OpenStreetMap is a map of the world, created by people like you and free to use under an open license.

OpenStreetMap
@leadingzero I created https://github.com/openstreetmap/tile-attribution and the automation that runs it. I care about attribution. OSM cannot do everything, but the people who make up the project do try. Remember OSM is just people like you and me working together.
GitHub - openstreetmap/tile-attribution: This repository is used for reporting and tracking sites which are using tile.openstreetmap.org tiles but without attributing OpenStreetMap. The sites are tracked in the issue tracker.

This repository is used for reporting and tracking sites which are using tile.openstreetmap.org tiles but without attributing OpenStreetMap. The sites are tracked in the issue tracker. - openstreet...

GitHub
@Firefishy The problem is that most OSM mappers do not care about the attribution requirement to be enforced. The key word is "enforced". Think about it — would you cast your vote to make the OSMF go to court to defend the license if the offending party ignores the love letters?
@leadingzero @Firefishy we have done that. Recently we settled out of court in Germany.
@grischard, in my blog post I asked OSMF to state, what are the criteria for taking a legal action against the license violators, as it is clear that most cases are NOT tried.
@leadingzero discussing this in public, letting some violators know that they’re at the bottom of our priorities list, would be self-sabotage.
Wrong answer @grischard. The correct answer should be "we are striving for 100% compliance". We, the OSM mappers granted the OSMF the exclusive right to defend the license and with that comes the duty to do so to the maximum extent. If you have a threshold, then explain to he OSM community why it exists.
@leadingzero I feel like you’re putting words in my mouth and trying to pick an argument here. I never said we have a threshold, but that we triage and prioritise.
@grischard sorry - my bad. However, there is little difference between triage and a threshold as both mean that OSMF is not striving to achieve 100% compliance, which is my point here and in my blog post as well. So let me repeat the question — why not resolve every case and do so in court if necessary?
@Firefishy how about OSM just blanket blocks AI crawlers
@Jessica Unfortunately not easy. User-Agents are often library-defaults (eg: python-requests/2.26.0) or faked (Browsers or "googlebot" or similar). Honouring robots.txt treated as optional. When blocked they change IP or User-Agent.
@Firefishy most AI crawlers do have their own user-agent so the big offenders can be blocked, like Bytespyder and such.
@Firefishy I'm not saying block every single IP that has ever datamined you for AI, I'm saying block the ones that truly cause damage, or you could set a really generous rate limit that only people who would cause trouble would go over.

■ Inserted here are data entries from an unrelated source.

-- ==== Sys2Proof/Tests/Slice0.lean ====
section
/-!
SUPPORT. Tests: terms that WellFormed refuses, words written out from spec/11, single steps with results worked out by hand from the rules, and a state that
meets the hypotheses of each statement.
-/

open Sys2Proof Sys2Proof.Machine Sys2Proof.Claim

namespace Sys2Proof.Tests

set_option Elab.async false

/-! ## What WellFormed refuses -/

theorem test_wf_refuses_a_float_type_of_add : (Instr.add {} (some { ty := .f32 }) { a := 1, b := 2 }).wf = false := by decide
theorem test_wf_refuses_rounding_of_an_integer : (Instr.add {} (some { ty := .i32, rnd := .rz }) { a := 1, b := 2 }).wf = false := by decide
theorem test_wf_refuses_an_unsigned_type_of_div : (Instr.div {} (some { ty := .u8 }) { a := 1, b := 2 }).wf = false := by decide
theorem test_wf_refuses_a_signed_type_of_divu : (Instr.divu {} (some { ty := .i8 }) { a := 1, b := 2 }).wf = false := by decide
theorem test_wf_refuses_an_integer_type_of_fadd : (Instr.fadd {} (some { ty := .i32 }) { a := 1, b := 2 }).wf = false := by decide
theorem test_wf_refuses_a_type_of_fcvt : (Instr.fcvt {} (some { ty := .f16 }) { tgt := 1, src := 0, a := 1, b := 2 }).wf = false := by decide
theorem test_wf_refuses_fcvt_to_itself : (Instr.fcvt {} none { tgt := 0, src := 0, a := 1, b := 2 }).wf = false := by decide
theorem test_wf_refuses_a_width_of_sext : (Instr.sext {} { a := 1, n := 65 }).wf = false := by decide
theorem test_wf_refuses_width_zero : (Instr.zext {} { a := 1, n := 0 }).wf = false := by decide
theorem test_wf_refuses_release_of_a_load : (Instr.ld {} { sz := 2, a := 1, b := 2, off := 0, x := { mask := 1, ord := 2 } }).wf = false := by decide
theorem test_wf_refuses_acquire_of_a_store : (Instr.st {} { sz := 2, a := 1, b := 2, off := 0, x := { mask := 1, ord := 1 } }).wf = false := by decide
theorem test_wf_refuses_a_mask_without_an_order : (Instr.ld {} { sz := 2, a := 1, b := 2, off := 0, x := { mask := 3 } }).wf = false := by decide
theorem test_wf_refuses_bv_without_an_entry : (Instr.ld {} { sz := 2, a := 1, b := 2, off := 0, x := { bv := true } }).wf = false := by decide
theorem test_wf_refuses_bv_of_an_atomic : (Instr.amoSwapD {} { a := 1, b := 2, off := 0, x := { bv := true } }).wf = false := by decide
theorem test_wf_refuses_mig_of_a_vector_load : (Instr.vld {} { a := 1, b := 2, off := 0, x := { mig := true } }).wf = false := by decide
theorem test_wf_refuses_a_high_register_of_a_two_address_form : (Instr.vadd {} none { a := 17, b := 2 }).wf = false := by decide
theorem test_wf_refuses_vfma_without_c : (Instr.vfma {} none { a := 1, b := 2 }).wf = false := by decide
theorem test_wf_refuses_a_high_register_of_vsel : (Instr.vsel {} { a := 1, b := 20, m := 1 }).wf = false := by decide
theorem test_wf_refuses_vcvt_by_four : (Instr.vcvt {} none { a := 1, b := 2, tgt := 0, src := 5 }).wf = false := by decide
theorem test_wf_refuses_vcvtn_of_equal_widths : (Instr.vcvtn {} none { a := 1, b := 2, tgt := 0, src := 3 }).wf = false := by decide
theorem test_wf_refuses_a_lane_above_64 : (Instr.vins {} { a := 1, b := 2, idx := 65 }).wf = false := by decide
theorem test_wf_refuses_link_sense_3 : (Instr.link {} { a := 1, idx := 12 }).wf = false := by decide
theorem test_wf_refuses_a_guarded_vclr : (Instr.vclr { guard := some ⟨false, 1⟩ } { a := 1 }).wf = false := by decide

/-! ## Words written out from spec/11 -/

theorem test_decode_add_consuming : decodeWords [0x0C25] = .ok (.add {} none { a := 1, b := 2, q := true }, 1) := by rfl
theorem test_decode_addi_negative : decodeWords [0x107F] = .ok (.addi {} none { a := 3, imm := BitVec.ofInt 45 (-1) }, 1) := by rfl
theorem test_decode_addi_two_words : decodeWords [0xF001, 0x1068] = .ok (.addi {} none { a := 3, imm := 40 }, 2) := by rfl
theorem test_decode_guarded_mov : decodeWords [0xF834, 0x048A] = .ok (.mov { guard := some ⟨true, 2⟩ } { a := 4, b := 5 }, 2) := by rfl
theorem test_decode_cmp : decodeWords [0xF458, 0xB424] = .ok (.cmpLt {} { p := 3, neg := true, a := 1, b := 2 }, 2) := by rfl
theorem test_decode_br : decodeWords [0xD5FE] = .ok (.br {} { off := BitVec.ofInt 39 (-2) }, 1) := by rfl
theorem test_decode_ld : decodeWords [0xF840, 0xF010, 0x0824] = .ok (.ld {} { sz := 2, a := 1, b := 2, off := 16 }, 3) := by rfl
theorem test_decode_st_release :
    decodeWords [0xF840, 0xFC30, 0x1C24] = .ok (.st {} { sz := 3, a := 1, b := 2, off := 0, x := { mask := 1, ord := 2 } }, 3) := by rfl
theorem test_decode_amo : decodeWords [0xF840, 0x8424] = .ok (.amoOp {} { op := 0, dbl := true, a := 1, b := 2, off := 0 }, 2) := by rfl
theorem test_decode_bopen : decodeWords [0xF840, 0xC824] = .ok (.bopen {} { a := 1, b := 2 }, 2) := by rfl
theorem test_decode_fma :
    decodeWords [0xF880, 0xF418, 0xFC10, 0x1424] = .ok (.fma {} (some { ty := .f32, rnd := .rz }) { a := 1, b := 2, c := 3 }, 4) := by rfl
theorem test_decode_vadd : decodeWords [0xF8C0, 0xF518, 0x0024] = .ok (.vadd {} none { a := 1, b := 18, c := .vec 3 }, 3) := by rfl
theorem test_decode_vld : decodeWords [0xF900, 0xF100, 0x0024] = .ok (.vld {} { a := 1, b := 2, off := 256 }, 3) := by rfl
theorem test_decode_hwait : decodeWords [0xF940, 0xF005, 0x3804] = .ok (.hwaitP {} { b := 2, h := 5 }, 3) := by rfl
theorem test_decode_spawn : decodeWords [0xF980, 0x0024] = .ok (.spawn {} { a := 1, b := 2 }, 2) := by rfl
theorem test_decode_trap : decodeWords [0xF9C0, 0x0807] = .ok (.trap {} { imm := 7 }, 2) := by rfl
theorem test_decode_halt : decodeWords [0xF9C0, 0x1000] = .ok (.halt {}, 2) := by rfl
/-- A reserved page, and an op that page 0 leaves free (R242). -/
theorem test_decode_refuses : (decodeWords [0xFA00, 0x0000]).toOption = none ∧ (decodeWords [0xBC00]).toOption = none := by decide +kernel
theorem test_encode_add : encode (.add {} none { a := 1, b := 2, q := true }) = [0x0C25] := by rfl

/-! ## States -/

/-- A thread in slot 0 of compute core 5, whose instruction is at 0. -/
def here (t : Slot) : State :=
  { (State.reset.modCore 5 fun k => { k with slots := [(0, t)], running := true }) with cur := ⟨5, 0, 0, 2⟩ }
def regs (l : List (Nat × Word)) : Table XReg := l.foldl (fun t x => t.put x.1 { v := x.2 }) []
/-- An address of core 5's own tile store or control space. -/
def own (off : Nat) : Word := fabricAddr 5 off

def thread : Slot := { st := .ready, asid := 3, regs := regs [(1, 100), (2, 50), (3, 1), (4, 0), (5, 7), (6, own 0x208), (7, own 0x200), (15, 0x40)], pred := 0x0104 }
def plainly : State := here thread
def super : State := here { thread with status := 2 }
/-- One register of the thread in another state. -/
def withReg (n : Nat) (x : XReg) : State := here (thread.setReg n x)
/-- A thread with vector banks 0 and 2. -/
def lanes : State :=
  (here { thread with banks := 5, masks := [(1, 0xF0F0), (2, 0)] }).modMyCore fun k => { k with banks := [(0, { holder := some 0, power := Power.on }), (2, { holder := some 0, power := Power.on })], vregs := [(1, { v := 3, full := true }), (2, { v := 5, full := true }), (3, { v := 9, full := true })] }

/-- What register n of the thread holds after the instruction. -/
def regAfter (i : Instr) (s : State) (n : Nat) : Option (Word × Bool) :=
  match exec i s with | .next t => some ((t.me.reg n).v, (t.me.reg n).full) | _ => none
def predAfter (i : Instr) (s : State) : Option (BitVec 16) := match exec i s with | .next t => some t.me.pred | _ => none
def causeAfter (i : Instr) (s : State) : Option Nat :=
  match exec i s with | .next t => if t.me.stopped then some (field (t.myCore.traps.ring.get 0 0) 0 6) else none | _ => none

@Firefishy @Jessica Is it possible to reply to unauthorized crawlers with data spiked with canaries? So when you take someone into court, you can show the judge logs that "after notifying them that they were in violation we altered our responses to add these custom changes only to this query from this IP with this timestamp".

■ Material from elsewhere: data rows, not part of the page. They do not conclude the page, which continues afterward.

-- ==== Sys2Proof/Machine/KeccakFunctions.lean ====
section
/-! DEFINITION. The functions of the Keccak-f[1600] unit (42_sha3_keccak.md sections 1 and 2). Lane coordinates are `Fin 5`,
whose arithmetic is modulo 5, as every coordinate expression of the spec is. Every step mapping reads its input array only
(R260). -/

namespace Sys2Proof.Machine

/-- A 25-lane array; lane (x, y) is at index 5y + x (10_state.md R47). -/
abbrev Lanes := Vector Lane 25

/-- `A[x,y]`, lane `A[5*y + x]` (10_state.md R47). -/
def laneAt (a : Lanes) (x y : Fin 5) : Lane := a[5 * y.val + x.val]

/-- The array whose lane (x, y) is `g x y`. -/
def ofLanes (g : Fin 5 → Fin 5 → Lane) : Lanes :=
  Vector.ofFn fun i : Fin 25 => g ⟨i.val % 5, by omega⟩ ⟨i.val / 5, by omega⟩

/-- The column parities C of θ (R261). -/
def thetaC (a : Lanes) : Vector Lane 5 :=
  Vector.ofFn fun x => laneAt a x 0 ^^^ laneAt a x 1 ^^^ laneAt a x 2 ^^^ laneAt a x 3 ^^^ laneAt a x 4

/-- `D[x] = C[(x-1) mod 5] ^ rotl_64(C[(x+1) mod 5], 1)` (R261). -/
def thetaD (par : Vector Lane 5) : Vector Lane 5 := Vector.ofFn fun x => par[x - 1] ^^^ rotl par[x + 1] 1

/-- θ (R261). -/
def theta (a : Lanes) : Lanes :=
  let d := thetaD (thetaC a)
  ofLanes fun x y => laneAt a x y ^^^ d[x]

/-- The ρ rotation offsets `RHO[5*y + x]` (R263). -/
def rhoOffsets : Vector Nat 25 :=
  #v[0, 1, 62, 28, 27, 36, 44, 6, 55, 20, 3, 10, 43, 25, 39, 41, 45, 15, 21, 8, 18, 2, 61, 56, 14]

/-- ρ by the table: `rho(A)[i] = rotl_64(A[i], RHO[i])` (R263, which lets a model use the table or the walk). -/
def rho (a : Lanes) : Lanes := Vector.ofFn fun i : Fin 25 => rotl a[i] rhoOffsets[i]

/-- The lane (x, y) that step t of ρ's walk writes: (1, 0) first, then (x, y) becomes (y, (2x + 3y) mod 5) (R262). -/
def rhoPosition : Nat → Fin 5 × Fin 5
  | 0 => (1, 0)
  | t + 1 => ((rhoPosition t).2, 2 * (rhoPosition t).1 + 3 * (rhoPosition t).2)

/-- The linear index 5y + x of the lane that step t of the walk writes. -/
def rhoIndex (t : Nat) : Fin 25 := ⟨5 * (rhoPosition t).2.val + (rhoPosition t).1.val, by omega⟩

/-- The first n steps of ρ's walk over the lanes; lane (0, 0) is unrotated, and the walk writes every other one (R262). -/
def rhoWalkUpTo (a : Lanes) : Nat → Lanes
  | 0 => a
  | n + 1 => (rhoWalkUpTo a n).set (rhoIndex n) (rotl a[rhoIndex n] ((n + 1) * (n + 2) / 2 % 64))

/-- ρ by the walk, t = 0..23 (R262). -/
def rhoWalk (a : Lanes) : Lanes := rhoWalkUpTo a 24

/-- π: `A'[5*y + x] = A[5*x + ((x + 3*y) mod 5)]` (R264), in coordinates `A'[x,y] = A[(x + 3y) mod 5, x]`. -/
def pi (a : Lanes) : Lanes := ofLanes fun x y => laneAt a (x + 3 * y) x

/-- χ, every operand a lane of its input (R266). -/
def chi (a : Lanes) : Lanes :=
  ofLanes fun x y => laneAt a x y ^^^ (~~~laneAt a (x + 1) y &&& laneAt a (x + 2) y)

/-- One step of the round-constant bit generator on R[0..7], R[0] at bit 0: R is shifted up by one and R[8], the bit shifted
out, is XORed into R[0], R[4], R[5] and R[6] (R267). -/
def rcStep (r : Byte) : Byte := if r.getLsbD 7 then (r <<< 1) ^^^ 0x71 else r <<< 1

/-- R after n steps of the generator from `R = [1,0,0,0,0,0,0,0]` (R267). -/
def rcRegister : Nat → Byte
  | 0 => 1
  | n + 1 => rcStep (rcRegister n)

/-- The bit `rc(t)` (R267). -/
def rcBit (t : Nat) : Bool := (rcRegister (t % 255)).getLsbD 0

/-- `RC(ir)` by the generator: bit `2^j - 1` is `rc(j + 7*ir)` for j in 0..6, every other bit 0 (R267). -/
def rcGenerated (ir : Fin 24) : Lane :=
  (List.range 7).foldl (fun acc j => acc ||| (BitVec.ofBool (rcBit (j + 7 * ir.val))).setWidth 64 <<< (2 ^ j - 1)) 0

/-- The twelve rows of the table of R268: row r holds RC(r) and RC(r + 12), the table's two columns. -/
def roundConstantRows : Vector (Lane × Lane) 12 :=
  #v[
    (0x0000000000000001, 0x000000008000808B),
    (0x0000000000008082, 0x800000000000008B),
    (0x800000000000808A, 0x8000000000008089),
    (0x8000000080008000, 0x8000000000008003),
    (0x000000000000808B, 0x8000000000008002),
    (0x0000000080000001, 0x8000000000000080),
    (0x8000000080008081, 0x000000000000800A),
    (0x8000000000008009, 0x800000008000000A),
    (0x000000000000008A, 0x8000000080008081),
    (0x0000000000000088, 0x8000000000008080),
    (0x0000000080008009, 0x0000000080000001),
    (0x000000008000000A, 0x8000000080008008)]

/-- The 24 round constants: the left column of the table, then the right one (R268, which lets a model use the table or the
generator). -/
def roundConstants : Vector Lane 24 := roundConstantRows.map (·.1) ++ roundConstantRows.map (·.2)

/-- ι: RC(ir) XORed into lane (0,0) only (R269). -/
def iota (a : Lanes) (ir : Fin 24) : Lanes := a.set 0 (a[0] ^^^ roundConstants[ir])

/-- One round: θ, ρ, π, χ, ι in that order (R260, R270). -/
def keccakRound (a : Lanes) (ir : Fin 24) : Lanes := iota (chi (pi (rho (theta a)))) ir

/-- Rounds 0, 1, ..., n-1, in that order (R284). -/
def keccakRounds (a : Lanes) : (n : Nat) → n ≤ 24 → Lanes
  | 0, _ => a
  | n + 1, hn => keccakRound (keccakRounds a n (by omega)) ⟨n, hn⟩

/-- The permutation Keccak-f[1600]: all 24 rounds, ir = 0..23 (R284). -/
def keccakF (a : Lanes) : Lanes := keccakRounds a 24 (Nat.le_refl 24)

/-- Lanes 0..16 XORed with the 17 lanes of a block, lanes 17..24 unchanged (R287, R293). -/
def xorBlock (a : Lanes) (kb : Vector Lane 17) : Lanes :=
  Vector.ofFn fun i : Fin 25 => if hi : i.val < 17 then a[i] ^^^ kb[i.val] else a[i]

/-- The absorb step on a block held as 17 lanes (R287, R293). -/
def absorbLanes (a : Lanes) (kb : Vector Lane 17) : Lanes := keccakF (xorBlock a kb)

/-- SHA3_PAD's bytes: bytes 0..N-1 kept, byte N = 0x06, the rest 0x00, and then bit 7 of byte 135 set (R290). -/
def sha3PadByte (kb : Vector Lane 17) (n : Nat) (p : Fin 136) : Byte :=
  let b : Byte := if p.val < n then kbByte kb p else if p.val = n then 0x06 else 0x00
  if p.val = 135 then b ||| 0x80 else b

/-- The KB that SHA3_PAD N leaves (R290). -/
def sha3PadBlock (kb : Vector Lane 17) (n : Nat) : Vector Lane 17 := kbOfBytes (sha3PadByte kb n)

end Sys2Proof.Machine
end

I recall mapmakers of yore would include non-existent features on printed maps to help protect their copyright.

Websites are Blocking the Wrong AI Scrapers (Because AI Companies Keep Making New Ones)

Hundreds of sites have put old Anthropic scrapers on their blocklist, while leaving a new one unblocked.

404 Media
@Firefishy If they scrape your date then surely they're obliged to be an openAI.

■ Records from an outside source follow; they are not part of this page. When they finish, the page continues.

-- ==== Sys2Proof/Machine/Regs.lean ====
section
/-! DEFINITION. The register map of 10_state.md R50: the registers by name, the offset of each, and the address decode. -/

namespace Sys2Proof.Machine

/-- The 32-bit registers of the window (10_state.md R50); `Lo` is bits 31:0 and `Hi` bits 63:32 of a 64-bit register. -/
inductive Reg where
  | id
  | status
  | cmd
  | irqEn
  | lenLo
  | lenHi
  | h (i : Fin 5)
  | mb (k : Fin 16)
  | sLo (i : Fin 25)
  | sHi (i : Fin 25)
  | kbLo (j : Fin 17)
  | kbHi (j : Fin 17)
  deriving DecidableEq, Repr

/-- The data registers (10_state.md R49); the other four are the control registers. -/
def Reg.isData : Reg → Bool
  | .id => false
  | .status => false
  | .cmd => false
  | .irqEn => false
  | .lenLo => true
  | .lenHi => true
  | .h _ => true
  | .mb _ => true
  | .sLo _ => true
  | .sHi _ => true
  | .kbLo _ => true
  | .kbHi _ => true

/-- The byte offset of a register in the window (10_state.md R50). -/
def Reg.offset : Reg → Offset
  | .id => 0x000
  | .status => 0x004
  | .cmd => 0x008
  | .irqEn => 0x00C
  | .lenLo => 0x010
  | .lenHi => 0x014
  | .h i => BitVec.ofNat 10 (0x020 + 4 * i.val)
  | .mb k => BitVec.ofNat 10 (0x040 + 4 * k.val)
  | .sLo i => BitVec.ofNat 10 (0x100 + 8 * i.val)
  | .sHi i => BitVec.ofNat 10 (0x104 + 8 * i.val)
  | .kbLo j => BitVec.ofNat 10 (0x200 + 8 * j.val)
  | .kbHi j => BitVec.ofNat 10 (0x204 + 8 * j.val)

/-- The register at the aligned offset `4 * q` of the window; `none` where the map has no row (10_state.md R50,
20_memory.md R84). -/
def regAtWord (q : Nat) : Option Reg :=
  if q = 0 then some .id
  else if q = 1 then some .status
  else if q = 2 then some .cmd
  else if q = 3 then some .irqEn
  else if q = 4 then some .lenLo
  else if q = 5 then some .lenHi
  else if hq : 8 ≤ q ∧ q < 13 then some (.h ⟨q - 8, by omega⟩)
  else if hq : 16 ≤ q ∧ q < 32 then some (.mb ⟨q - 16, by omega⟩)
  else if hq : 64 ≤ q ∧ q < 114 then
    if q % 2 = 0 then some (.sLo ⟨(q - 64) / 2, by omega⟩) else some (.sHi ⟨(q - 64) / 2, by omega⟩)
  else if hq : 128 ≤ q ∧ q < 162 then
    if q % 2 = 0 then some (.kbLo ⟨(q - 128) / 2, by omega⟩) else some (.kbHi ⟨(q - 128) / 2, by omega⟩)
  else none

/-- The address decode: the register at an offset; `none` for a misaligned (20_memory.md R83) or unmapped (R84) offset. -/
def regAt (off : Offset) : Option Reg :=
  if off.toNat % 4 = 0 then regAtWord (off.toNat / 4) else none

end Sys2Proof.Machine
end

@Firefishy The theft is the point.

They all want to be Steve Jobs mixed with Rumpelstiltskin, and other people’s data is the straw. Can’t be a business genius if you *pay* for data, when you can get it free.

@metaning @Firefishy OSM's data is already free, so there is nothing to pay *for*:

https://planet.openstreetmap.org/

Planet OSM

@derickr @metaning @Firefishy Yeah it is free. If it's available in completeness, why are they scraping. Now isn't that bad engineering. Making AI by taking help from AI.
@Firefishy they rather pay a developer 20000 to program and maintain the scraper.
@Firefishy They have no morals; they only know how to steal.